La cantidad de aldeas encantadas de la Borgoña bien puede justificar un viaje exprofeso de dos o tres semanas explorando caminos, viñedos e iglesias medievales. La Edad Media sembró de castillos y abadías las viejas tierras de Francia, y con ello florecieron en cada rincón y atrás de cada muralla centenares de historias y cuentos… pero son sus viñedos los que atesoran lo más rancio de sus leyendas y lo más entrañable de sus cuidados. Esto hay que verlo en las regiones aledañas a Dijon, en la Côte D’Or y las tierras vecinas, donde se producen vinos superlativos cuyos nombres se deben pronunciar con la solemnidad de una plegaria.
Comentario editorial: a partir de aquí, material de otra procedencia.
-- ==== Sys2Proof/Certificates/Slice0/Obligations.lean ====
section
/-!
DEFINITION. The statements about the model, for the provers. They follow the numbered rules of spec/, chapter by
chapter; a statement that rests on a choice of the model names its log entry.
-/

open Sys2Proof Sys2Proof.Machine

/-! ### The queue, the stops and the input lines -/

/-- A step runs the command at the front of the queue on the state with the queue's rest; with an empty queue the part
idles (the model's choice, log 8). -/
def Obligations.StepRunsTheFrontCommand : Prop :=
  (∀ (c : Instr) (s : State), step { s with pending := c :: s.pending } = exec c s) ∧
    ∀ s : State, s.pending = [] → step s = .next s

/-- Every command answers a next state in every state, but for a frame that arrives while the supply is off, of which
the manual says nothing (log 23). No command changes the queue, and the supply, the RESET line and the PROTECT
line change by their own rows only (R104, R169). -/
def Obligations.CommandsCompleteAndLinesMoveByTheirRows : Prop :=
  (
    ∀ (c : Instr) (s : State),
      (∃ t, exec c s = .next t) ∨ (exec c s = .fault .withoutPower ∧ s.powered = false ∧ c.frame? ≠ none)) ∧
  (
    ∀ (c : Instr) (s t : State), exec c s = .next t →
      t.pending = s.pending ∧
        ((∀ n, c ≠ .powerOn n) → c ≠ .powerLoss → t.powered = s.powered) ∧
        (c ≠ .resetAssert → (∀ n, c ≠ .resetRelease n) → t.resetLine = s.resetLine) ∧
        (c ≠ .protectAssert → c ≠ .protectRelease → t.protect = s.protect))

/-! ### Reset and the invariants -/

/-- What the spec gives at power-on (R3, R23, R49, R89, R103, R118, R129, R134, R145, R169, R172, R176, R183): every
table empty, every unit at its start values, bypass in both directions, START(1) unread, and the mount scan's read of
block 0 granted. The invariants hold right after reset. -/
def Obligations.PowerOnValues : Prop :=
  (
    let s := State.reset
    (∀ i, s.stream i = none) ∧ (∀ i, s.rule i = none) ∧ (∀ k, s.slot k = ⟨none, .free, .free⟩) ∧ s.pointer = 0 ∧
      s.cond = { flags := 0, masks := 255, level := 4, state := .running, detail := none } ∧
      s.store.state = .mounting ∧ s.store.label = none ∧ s.store.used = [] ∧ s.store.free = 8175 ∧ s.store.reserved = 0 ∧
      s.store.cursor = 17 ∧ (∀ r, s.store.entry r = none) ∧ (∀ r, s.store.recording r = .free) ∧ s.store.damage = 0 ∧
      s.maint = some (.mount .label) ∧ s.port.busy = some ⟨.maintenance, .read 0⟩ ∧ s.port.waiting = [] ∧
      s.port.lastSlot = 7 ∧ s.port.lastPort.val + 1 = 6 ∧ s.index.queue = [] ∧ s.index.held = 0 ∧ s.release.queue = [] ∧
      s.release.parked = [] ∧ (∀ p, s.readPort p = .closed) ∧ s.link.aToB = .bypass ∧ s.link.bToA = .bypass ∧
      s.link.fifoA = [] ∧ s.link.fifoB = [] ∧ s.link.response = none ∧ s.link.counters = .zero ∧ s.time = ⟨0, 0⟩ ∧
      s.mgmt.phase = .idle ∧ s.mgmt.request = none ∧ s.mgmt.held = none ∧ s.mgmt.discarded = 0 ∧ s.mgmt.status = ⟨60, 1, 0, 0⟩) ∧
  (
    Canonical .reset ∧ ConditionLaw .reset ∧ EgressBounded .reset ∧ MapAccounted .reset ∧ ReservationsMatch .reset ∧
      BlocksAccounted .reset ∧ ReleasePlaces .reset)

/-- Every step keeps the canonical form of the array and of sample memory. -/
def Obligations.StepKeepsMemoriesCanonical : Prop :=
 ∀ s t : State, Canonical s → step s = .next t → Canonical t

/-- Every step keeps the law of conditions: a set flag whose mask is clear means SUSPENDED, and the detail record is
empty exactly while capture is RUNNING (R77, R79). -/
def Obligations.StepKeepsConditionLaw : Prop :=
 ∀ s t : State, ConditionLaw s → step s = .next t → ConditionLaw t

/-- Every step leaves at most four waiting frames in each egress FIFO (R166, R167). -/
def Obligations.StepKeepsEgressBounded : Prop :=
 ∀ s t : State, EgressBounded s → step s = .next t → EgressBounded t

/-- Every step keeps the allocation map accounted for: the used blocks are distinct blocks of the data area, the
cursor stands in it, and outside MOUNTING the free count is the number of the other blocks; and the store is MOUNTING
exactly while the mount scan is in progress (R96, R97, R99). Every step keeps the blocks accounted for: outside MOUNTING the
reservation total never exceeds the free count; and every head or listed block of a slot, every block that an orphaned
write still writes, every index block at a held place of a recording, and every index block of a CREATE or a DELETE in
progress is used and is claimed once (R57, R58, R97, R110, R113, R140). The one exception is the completion of the Release
Unit's head read that brings a record with a block so claimed: the blocks of records stand in the array, which this
invariant does not read, and R97 lets no record hold such a block. Even then the reservation total does not exceed the
free count. -/
def Obligations.StepKeepsMapAccounted : Prop :=
  (
    ∀ s t : State, MapAccounted s → step s = .next t → MapAccounted t) ∧
  (
    ∀ s t : State, MapAccounted s → ReservationsMatch s → BlocksAccounted s → step s = .next t →
      (t.store.state ≠ .mounting → t.store.reserved ≤ t.store.free) ∧
        (BlocksAccounted t ∨ (∃ cs, s.pending = .releaseHeadReadComplete :: cs) ∧ ReleasesClaimed s))

/-- Every step keeps the reservation total equal to the sum of the slots' remaining reservations, and captures in a
READY store only (R51, R53, R97, R98). -/
def Obligations.StepKeepsReservationsMatched : Prop :=
  ∀ s t : State, MapAccounted s → ReservationsMatch s → step s = .next t → ReservationsMatch t

/-- Every step leaves at most 64 places of the release queue occupied, and the Index Unit holding one place for each
record that the write it has presented sends away, none otherwise (R130). -/
def Obligations.StepKeepsReleasePlaces : Prop :=
 ∀ s t : State, ReleasePlaces s → step s = .next t → ReleasePlaces t

/-! ### The store array and the Store Port -/

/-- The array changes only by the block write that the Store Port is busy with, and then that one block changes (R90,
R117): every other block reads as before. -/
def Obligations.ArrayChangesByTheGrantedWriteOnly : Prop :=
  ∀ s t : State, step s = .next t →
    t.array = s.array ∨
      ∃ w b contents, Granted s w (.write b contents) ∧ t.array = writeBlock s.array b contents ∧
        (contents.length = 256 → readBlock t.array b = contents) ∧ ∀ b', b' ≠ b → readBlock t.array b' = readBlock s.array b'

/-- While the PROTECT line is asserted no write is granted: a write in progress after a step was in progress before it
(R119). -/
def Obligations.NoWriteStartsUnderProtect : Prop :=
  ∀ (c : Instr) (s t : State) (w : Requester) (b : Nat) (contents : List Byte),
    s.protect = true → c ≠ .protectRelease → exec c s = .next t → Granted t w (.write b contents) →
      Granted s w (.write b contents)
Entre los nombres excelsos de esta realeza enológica están el Chambertin; Clos Saint Jacques, Clos Saint Denis y encima de todos el Romanée Conti. Por este último se ha llegado a pagar hasta 130 mil dólares… ¡130mil dólares por una botella! Me decía mi hermano, que ha tomado varios cursos de cata y nunca ha tenido ni el recurso ni la oportunidad de probar un Romanée Conti que para verdaderamente apreciar un vino de este nivel, ser capaz de distinguir la alquimia oculta en cada gota, los sabores de frutos, trufas, tabaco, humo, hunus, emboscados en cada molécula del sublime líquido por la milagrosa planta a través del silencioso trabajo de la tierra, el viento, el sol y el agua, se requiere mucha práctica, una enorme voluntad capaz de elevarnos al paraíso.